Furthermore, oral administration of live attenuated Salmonella enterica serovar Typhimurium expressing ChIFN-α alone or in combination with ChIL-18 significantly reduced clinical signs induced by H9N2 virus and decreased the amount of virus load in cloacal swabs and internal organs [27, 28]. Likewise, chicken immunized with a recombinant fowl pox virus (rFPV) vaccine expressing both the HA gene of H9N2 virus and ChIL-18 survived challenge with an H9N2 virus and did not excrete any virus in swab samples and/or internal organs in comparison to non-vaccinated birds [6]. Also, rFPV expressing the H5, H7 and ChIL-18 genes produced significantly higher humoral and cellular mediated immune response and protected specific pathogen free chickens (SPF) and WL chickens against challenge with an HPAIV H5N1. Vaccinated birds had no virus shedding and showed significant increase in body weight gain [22]. So far, efficiency of avian-cytokines to limit AIV infection has not been adequately studied in other avian species. The duck IL-18 and IL-2 genes had been identified and shown to have 85% and 55% nucleotide identity to the chicken equivalents, respectively. Intramuscular inoculations of the duck IL-18 or IL-2 enhanced the humoral immune response of ducks vaccinated with H5N1 or H9N2 inactivated vaccines, respectively [5, 50]. Likewise, the recombinant goose IL-2 strengthens goose humoral immune responses after vaccination using H9N2 inactivated vaccine [49]. The TLR-3, TLR-7 and TLR9 are other promising chicken cytokines derivatives that showed broad-spectrum anti-influenza virus activity in-vitro and in-ovo [13, 34, 44, 45]. Recently, goose TLR7 was found to be identical to their mammalian counterpart and was triggered by H5N1 virus at the early stage of infection of geese [42].

The previous literatures have shown that avian cytokines are not affected by antigenic changes and they have broad spectrum antiviral activities. Nevertheless, the cost of mass production of chicken cytokines is still too high to be applied in large-scale in poultry industry [33]. Moreover, protein stability, host-specificity and labor associated with mass administration of chicken cytokines under field conditions require significant improvement [27]. 

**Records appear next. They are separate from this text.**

-- ==== Sys2Proof/Machine/Flags.lean ====
section
/-! DEFINITION. The block has no flags and no condition codes (spec/10_state.md R28). Its only status is
the STATUS bit of the response word a command returns (spec/30_encoding.md R57; spec/60_exceptions.md
R104), computed here. -/

namespace Sys2Proof.Machine

/-- The single binary status (R10, R104). -/
inductive Status where
  | ok | notOk
deriving DecidableEq, Repr

/-- STATUS: 0 for Ok, 1 for NotOk (R57, R104). -/
def statusBit : Status → Bool
  | .ok => false
  | .notOk => true

/-- The response word: bits 15:10 zero, DVALID 9, STATUS 8, DATA 7:0 (R57). -/
def responseWord (status : Status) (dvalid : Bool) (data : Byte) : RespWord :=
  0#6 ++ BitVec.ofBool dvalid ++ BitVec.ofBool (statusBit status) ++ data

/-- DVALID of a response word (R57). -/
def dvalidOf (r : RespWord) : Bool := r.getLsbD 9

/-- STATUS of a response word (R57). -/
def statusOf (r : RespWord) : Status := if r.getLsbD 8 then .notOk else .ok

/-- DATA of a response word (R57). -/
def dataOf (r : RespWord) : Byte := r.extractLsb' 0 8

/-- The code of a fault kind (R106). -/
def faultCode : FaultKind → Nat
  | .illegalCommand => 1
  | .notInitialized => 2
  | .reInit => 3

end Sys2Proof.Machine
end

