-- ==== Sys2Proof/Machine/PinAccess.lean ====
section
/-! DEFINITION. The meanings of the three commands that act on one pin (spec/41_pin_access.md). -/

namespace Sys2Proof.Machine

/-- `setPinDirection port, pin, direction` (R78): one bit of DIR[port], read-modify-write. -/
def execSetPinDirection (port pin arg : Byte) (s : State) : Result :=
  requireInitDone s <|
    match portOf port, pinOf pin, directionOf arg with
    | some p, some i, some d =>
      acknowledge (writeDir p (withPin (readDir p s) i (directionBit d)) s)
    | _, _, _ => reject s

/-- `setPinValue port, pin, level` (R82): one bit of OUT[port], whatever the direction (R83). -/
def execSetPinValue (port pin arg : Byte) (s : State) : Result :=
  requireInitDone s <|
    match portOf port, pinOf pin, levelOf arg with
    | some p, some i, some l =>
      acknowledge (writeOut p (withPin (readOut p s) i (levelBit l)) s)
    | _, _, _ => reject s

/-- `getPinValue port, pin [, null]` (R86, R87): one sample, one bit of it normalised (R89). -/
def execGetPinValue (dv : Bool) (port pin : Byte) (s : State) : Result :=
  requireInitDone s <|
    match portOf port, pinOf pin with
    | some p, some i =>
      if dv then respond .ok true (levelCode (normalize (sampleIN p s) i)) (takeDraw s)
      else reject s
    | _, _ => reject s

end Sys2Proof.Machine
end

4.2    RNA Interference (RNAi)

RNAi is a natural phenomenon used by many organisms as a defense mechanism against foreign microbial invasion, including viruses, that able to wreak potential genetic havoc of the susceptible host [35]. Short-interfering RNA (siRNA) is approximately 21–25 nucleotides specific for highly conserved regions of AIV genomes. It effectively mediates the catalytic degradation of complementary viral mRNAs and results in inhibition of a broad spectrum of influenza viruses replication in cell lines, chicken embryos and mice just before or after initiation of an infection [4, 9, 11, 12, 37, 51]. Tompkins and colleagues [40] found that siRNA specific for the NP or PA genes induced full protection of mice against lethal challenge with the HPAI H5N1 and H7N7 subtypes and markedly decreased virus titers in lungs. Likewise, prophylactic use of PA-specific siRNA molecule significantly reduced lung H5N1 virus titers and lethality in infected mice [47]. Moreover, siRNA targeting M2 or NP genes inhibited replication of H5N1 and H9N2 viruses in canine cell line and partially protected mice against HPAV H5N1 [48]. Recently, Jiao and colleagues designed and tested four siRNAs which were to able to inhibit the expression and accumulation of the NS1 protein of an HPAIV H5N1 in human embryonic kidney cell line [15].

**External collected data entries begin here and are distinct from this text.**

/-- Settles O5: the rows a word meets all have its OPC, and no two rows share one. -/
theorem noWordMeetsTwoRows : Obligations.NoWordMeetsTwoRows := by
  intro w
  have hnodup : ((decodeRows.filter fun r => r.accepts w).map fun r => opcField r.pattern).Nodup :=
    nodup_opcField_pattern.sublist (List.filter_sublist.map _)
  have hsame : ((decodeRows.filter fun r => r.accepts w).map fun r => opcField r.pattern) =
      List.replicate (decodeRows.filter fun r => r.accepts w).length (opcField w) := by
    rw [List.eq_replicate_iff, List.length_map, List.forall_mem_map]
    refine ⟨rfl, fun r hr => ?_⟩
    obtain ⟨hmem, hacc⟩ := List.mem_filter.mp hr
    exact opcField_pattern_of_accepts hmem hacc
  rwa [hsame, List.nodup_replicate] at hnodup

/-- Settles O6: a word of either kind is not legal, so it does not decode. -/
theorem illegalWordOnlySetsFault : Obligations.IllegalWordOnlySetsFault := by
  intro s w rest hf hc hw
  obtain ⟨e, he⟩ := decode_error_of_not_legalWord (not_legalWord_of_illegal hw)
  exact step_of_illegal hf hc he

/-- Settles O1, each word by running the decoder. -/
theorem specWordsDecode : Obligations.SpecWordsDecode := by
  refine ⟨?_, ?_, ?_, ?_, ?_, ?_, ?_, ?_, ?_, ?_⟩ <;> decide

end Sys2Proof.Machine
end

section
/-! PROOFS. What a command leaves in the issuer's hands: its response word and the output location. -/

namespace Sys2Proof.Machine

/-! ### The response word, bit by bit (R57) -/

theorem responseWord_getLsbD_dvalid (st : Status) (dv : Bool) (b : Byte) :
    (responseWord st dv b).getLsbD 9 = dv := (responseWord_fields st dv b).2.1

theorem responseWord_getLsbD_status (st : Status) (dv : Bool) (b : Byte) :
    (responseWord st dv b).getLsbD 8 = decide (st = .notOk) := by
  obtain ⟨-, -, hst, -⟩ := responseWord_fields st dv b
  rw [statusOf] at hst
  generalize (responseWord st dv b).getLsbD 8 = bit at hst ⊢
  subst hst
  cases bit <;> rfl

theorem responseWord_data (st : Status) (dv : Bool) (b : Byte) :
    (responseWord st dv b).extractLsb' 0 8 = b := (responseWord_fields st dv b).2.2.2

theorem responseWord_zeros (st : Status) (dv : Bool) (b : Byte) :
    (responseWord st dv b).extractLsb' 10 6 = 0#6 := (responseWord_fields st dv b).1

/-! ### What a command answers -/

/-- How a command answers: not at all, with a status alone, or, a get, with a data byte, which for
getPinValue is a Level (R57, R58). -/
inductive Answers (i : Instr) (s t : State) : Prop where
  | silent (hr : t.responses = s.responses) (ho : t.outputLocation = s.outputLocation)
  | status (st : Status) (hr : t.responses = s.responses ++ [responseWord st false 0#8])
      (ho : t.outputLocation = s.outputLocation)
  | data (b : Byte) (hg : isGet i = true)
      (hl : ∀ dv port pin, i = .getPinValue dv port pin → ∃ l, b = levelCode l)
      (hr : t.responses = s.responses ++ [responseWord .ok true b]) (ho : t.outputLocation = b)

/-- The byte getPinValue delivers is a Level (R86). -/
theorem execGetPinValue_delivers_level {dv : Bool} {port pin b : Byte} {s : State} (hd : s.initDone = true)
    (h : exec (.getPinValue dv port pin) s = .next (respond .ok true b (takeDraw s))) :
    ∃ l, b = levelCode l := by
  have ht := eq_of_requireInitDone_eq_next hd h
  have hnot : respond .ok true b (takeDraw s) ≠ reject s := fun he =>
    Nat.succ_ne_self _ (congrArg State.samples he)
  split at ht
  · split at ht
    · exact ⟨_, congrArg State.outputLocation ht⟩
    · exact absurd ht hnot
  · exact absurd ht hnot
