-- ==== Sys2Proof/Decode.lean ====
section
/-! DEFINITION. Decoding a command word (R110 to R116), total and rejecting by name, and the encoder of the
same tables. -/

namespace Sys2Proof

/-- Why a word is illegal (R115). Each of the three raises ILLEGAL_COMMAND and has no other effect. -/
inductive DecodeError where
  /-- OP is in 0x06..0x0F or 0x17..0xFF. -/
  | unassignedOpcode
  /-- An argument that the format says must be zero is not. -/
  | nonzeroArgument
  /-- Format S with A0 in 5..255. -/
  | selectorRange
deriving DecidableEq, Repr

/-- `W[7:0]`, the opcode (R110). -/
def opField (w : CmdWord) : Byte := w.extractLsb' 0 8

/-- `W[15:8]`, argument 0 (R110). -/
def a0Field (w : CmdWord) : Byte := w.extractLsb' 8 8

/-- `W[23:16]`, argument 1 (R110). -/
def a1Field (w : CmdWord) : Byte := w.extractLsb' 16 8

/-- The word formed from the three command bytes: `A1 << 16 | A0 << 8 | OP` (R110). -/
def cmdWord (op a0 a1 : Byte) : CmdWord :=
  a1.setWidth 24 <<< 16 ||| a0.setWidth 24 <<< 8 ||| op.setWidth 24

/-- Format N: both arguments must be zero (R111). -/
def formatN (a0 a1 : Byte) (i : Instr) : Except DecodeError Instr :=
  if a0 = 0 ∧ a1 = 0 then .ok i else .error .nonzeroArgument

/-- Format L: A0 is the length, A1 must be zero (R111). -/
def formatL (a0 a1 : Byte) (i : Byte → Instr) : Except DecodeError Instr :=
  if a1 = 0 then .ok (i a0) else .error .nonzeroArgument

/-- Format OL: A0 is the offset, A1 the length; no constraint (R111, R114). -/
def formatOL (a0 a1 : Byte) (i : Byte → Byte → Instr) : Except DecodeError Instr :=
  .ok (i a0 a1)

/-- Format S: A0 is a family code, A1 must be zero (R111, R114). -/
def formatS (a0 a1 : Byte) (i : Byte → Instr) : Except DecodeError Instr :=
  if a1 ≠ 0 then .error .nonzeroArgument
  else if a0.toNat > 4 then .error .selectorRange
  else .ok (i a0)

/-- Decoding of the three fields, by the opcode table of R113. -/
def decodeFields (op a0 a1 : Byte) : Except DecodeError Instr :=
  match op.toNat with
  | 0x00 => formatN a0 a1 .nop
  | 0x01 => formatN a0 a1 .stateInit
  | 0x02 => formatL a0 a1 .permute
  | 0x03 => formatOL a0 a1 .pushField
  | 0x04 => formatOL a0 a1 .pullField
  | 0x05 => formatS a0 a1 .selectInst
  | 0x10 => formatN a0 a1 .sessionInit
  | 0x11 => formatN a0 a1 .sessionClose
  | 0x12 => formatN a0 a1 .computeTopc
  | 0x13 => formatN a0 a1 .f1
  | 0x14 => formatN a0 a1 .f1star
  | 0x15 => formatN a0 a1 .f2345
  | 0x16 => formatN a0 a1 .f5star
  | _ => .error .unassignedOpcode

/-- `decode(W)` of R114. -/
def decode (w : CmdWord) : Except DecodeError Instr :=
  decodeFields (opField w) (a0Field w) (a1Field w)

/-- The word of a command, from the same tables (R111, R113). -/
def encode : Instr → CmdWord
  | .nop => cmdWord 0x00 0 0
  | .stateInit => cmdWord 0x01 0 0
  | .permute len => cmdWord 0x02 len 0
  | .pushField off len => cmdWord 0x03 off len
  | .pullField off len => cmdWord 0x04 off len
  | .selectInst sel => cmdWord 0x05 sel 0
  | .sessionInit => cmdWord 0x10 0 0
  | .sessionClose => cmdWord 0x11 0 0
  | .computeTopc => cmdWord 0x12 0 0
  | .f1 => cmdWord 0x13 0 0
  | .f1star => cmdWord 0x14 0 0
  | .f2345 => cmdWord 0x15 0 0
  | .f5star => cmdWord 0x16 0 0

/-- The command a row's bits stand for: `nbits` of `w` as the opcode table numbers them, every bit above them 0. -/
def tableWord (nbits w : Nat) : CmdWord := BitVec.ofNat 24 (w % 2 ^ nbits)

/-- The command the decoder reads from a row of spec/opcode_table.json (bit 0 is OP's least significant bit). -/
def decodeTableWord (nbits w : Nat) : Option Instr :=
  match decode (tableWord nbits w) with
  | .ok i => some i
  | .error _ => none

end Sys2Proof
end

In poultry, Li and others [16] showed that the siRNA targeting NP and/or PA genes inhibited protein expression, RNA transcription and multiplication of HPAIV H5N1 in chicken embryo fibroblasts and ECE as well as prevented apoptosis of infected cells. Likewise, chicken cell line transfected with RNAi molecules specific for the NP or PA of AIV showed decrease the levels of NP mRNA and infective titer of an H10N8 quail virus [1]. Also, NP-specific siRNA reduced H5N1 virus replication in cell culture and ECE [51]. Moreover, siRNA molecules targeting the NP, PA and PB1 genes interfered with replication of H1N1 virus in ECE [9].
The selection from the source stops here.